Tak Pernah Jenuh dalam Berlatih

CITA-CITA bisa terwujud bilamana dimasukkan ke dalam target. Seperti halnya target masuk Final Honda DBL 2015 yang akhirnya bisa diwujudkan oleh tim basket putri SMKN 1 Bantul.
“Aku dan teman-teman satu tim memang sudah mentargetkan sejak awal. Eh ternyata bener, perkataan adalah doa hehe…” ujar Anifta Setiarum, guard Sabavosco –sebutan untuk tim basket SMKN 1 Bantul.
Menurut Anifta, sejak timnya lolos jadi peserta Honda DBL 2015, mereka nambah porsi latihan, hampir setiap hari. Mereka menambah porsi latihan, terutama hal fisik.
Anifta Setiarum yang kelahiran Bantul 9 Juni 1998 semula bukanlah pebasket, tapi lebih dikenal sebagai pemain bola voli. Fisiknya kuat dan bikin pelatih basket SMP-nya melirik dan mengajaknya ikut ekstrakulikuler basket. Anifta pun belajar basket dari nol. Namun teman-teman basketnya selalu memotivasi, dan akhirnya secara bertahap dia mulai menekuni basket. “Ternyata basket itu asik, banyak larinya, jadi bener-bener ngelatih fisik,” kesan Anifta.
Bahkan saat Anifta masuk dalam jajaran first team, bagi dia adalah bonus dari sekian lama perjuangan dilakukan. “Enggak kebayang bisa masuk first team,,” ujar Anifta.
Terpilih jadi first team adalah tantang bagi dia. Anifta harus merasakan bagaimana bertanding dan bertemu atlit hebat dari berbagai kota saat DBL Camp mendatang.
Cewek yang duduk di kelas XI Jurusan Pemasaran ini sangat berterima kasih untuk orang tuanya yang selalu mendukung. “Main maksimal ya mbak. Semoga enggak ada yang cidera dan bisa menang. Jangan pulang malem-malem,” kenang Anifta mengingat pesan yang selalu disampaikan ibunya.

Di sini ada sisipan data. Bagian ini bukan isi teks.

-- ==== Sys2Proof/Machine/Gaz.lean ====
section
/-!
DEFINITION. The Gazetteer's changes (chapter 09, R298-R300, R308-R341): the plan of what the replicas will hold, placement
and moves, commands, batches and their application at a tick, learning, aging, migration, bad buckets.
-/
namespace Sys2Proof.Machine

/-! ### The plan (R308, R309) -/

/-- Engine e's Gazetteer work. -/
def Dev.ge (d : Dev) (e : Nat) : GzEng := d.gaz.eng.get {} e

/-- Change engine e's Gazetteer work. -/
def Dev.setGe (d : Dev) (e : Nat) (f : GzEng → GzEng) : Dev :=
  { d with gaz := { d.gaz with eng := d.gaz.eng.put {} e (f (d.ge e)) } }

/-- What the replicas will hold once every queued and armed write is applied: slots by bucket * 4 + slot, overflow
entries by index. -/
structure GzPlan where
  slots : SMap (BitVec 128)
  ovf : SMap (BitVec 512)
  deriving DecidableEq, Repr

/-- A write on a plan. -/
def GzPlan.write (p : GzPlan) : GzWr → GzPlan
  | .ent false loc v _ _ => { p with slots := p.slots.put 0 loc (v.truncate 128) }
  | .ent true loc v _ _ => { p with ovf := p.ovf.put 0 loc v }
  | _ => p

/-- Writes on a plan. -/
def GzPlan.writes (p : GzPlan) (l : List GzWr) : GzPlan := l.foldl GzPlan.write p

/-- What the replicas hold now: half 0's copy, and half 1's of what is bad in half 0. -/
def gzNow (d : Dev) : GzPlan :=
  let bad0 (k : Nat) := d.gaz.badBuckets.contains (0, k / 4)
  let badO (i : Nat) := d.gaz.badOvf.contains (0, i)
  { slots := d.gaz.slots.filterMap fun e =>
      let k := e.1 % 2 ^ 22
      if (e.1 / 2 ^ 22 = 0 ∧ !bad0 k) ∨ (e.1 / 2 ^ 22 = 1 ∧ bad0 k) then some (k, e.2) else none
    ovf := d.gaz.ovf.filterMap fun e =>
      let i := e.1 % 2 ^ 14
      if (e.1 / 2 ^ 14 = 0 ∧ !badO i) ∨ (e.1 / 2 ^ 14 = 1 ∧ badO i) then some (i, e.2) else none }

/-- The writes an engine still owes, oldest first. -/
def owed (x : GzEng) : List GzWr := x.batches.flatMap (·.2) ++ x.steps.flatMap (·.writes)

/-- The plan. -/
def gzPlan (d : Dev) : GzPlan := ((gzNow d).writes (owed (d.ge 0))).writes (owed (d.ge 1))

/-- A slot of a plan. -/
def GzPlan.slot (p : GzPlan) (b s : Nat) : Nat := (p.slots.get 0 (b * 4 + s)).toNat

/-- The value of w slots of a plan (R301). -/
def GzPlan.entry (p : GzPlan) (b s w : Nat) : Nat := (List.range w).foldl (fun a k => a * 2 ^ 128 + p.slot b (s + k)) 0

/-- A place: overflow or bucket, index, slot. -/
abbrev GzLoc := Bool × Nat × Nat

/-- Queue writes as steps of engine e, the second and later ones each in a batch after the one before; answers the last
step's number. -/
def gzQueue (d : Dev) (e : Nat) (bs : List (List GzWr)) : Nat × Dev :=
  let steps := bs.zipIdx.map fun x => ({ writes := x.1, later := decide (0 < x.2) } : GzStep)
  let d := d.setGe e fun x => { x with steps := x.steps ++ steps, queued := x.queued + bs.length }
  ((d.ge e).queued, d)

/-- The owner engine of a table. -/
def ownerOf (d : Dev) (t : Nat) : Nat := d.get (GZ_TBL_CFG.OWNER 0 t)

/-- A location field [23:0]: OVF, SLOT, INDEX. -/
def locBits (l : GzLoc) : Nat := (if l.1 then 2 ^ 23 else 0) + l.2.2 * 2 ^ 20 + l.2.1 % 2 ^ 20

/-- A location field where an outcome or an event may have none: it is then a free value. -/
def locField (d : Dev) (l : Option GzLoc) : Nat × Dev := match l with
  | some l => (locBits l, d)
  | none => let (r, d) := d.fresh; (r.toNat % 2 ^ 20 + r.toNat / 2 ^ 20 % 4 * 2 ^ 20 + r.toNat / 2 ^ 22 % 2 * 2 ^ 23, d)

Anak pertama tiga bersaudara ini sempat down saat mendengar pendapat bahwa timnya “bejo” bisa masuk babak final. Tapi motivasi sang pelatih, Yanu dan dukungan teman-temannya makin menguatkan tekadnya untuk membuktikan, bahwa timnya memang layak masuk final karena kualitas permainan. “Aku termasuk orang yang gampang down, apalagi aku ngerasa kemampuanku masih belum ada apa-apanya,” ujar Anifta merendah.
Katanya, dalam bermain basket yang di pikirannya hanya fokus dan enggak meremehkan lawan. Menurutnya, sikap sederhana akan membuat dia bisa bermain maksimal. (val/man/ong)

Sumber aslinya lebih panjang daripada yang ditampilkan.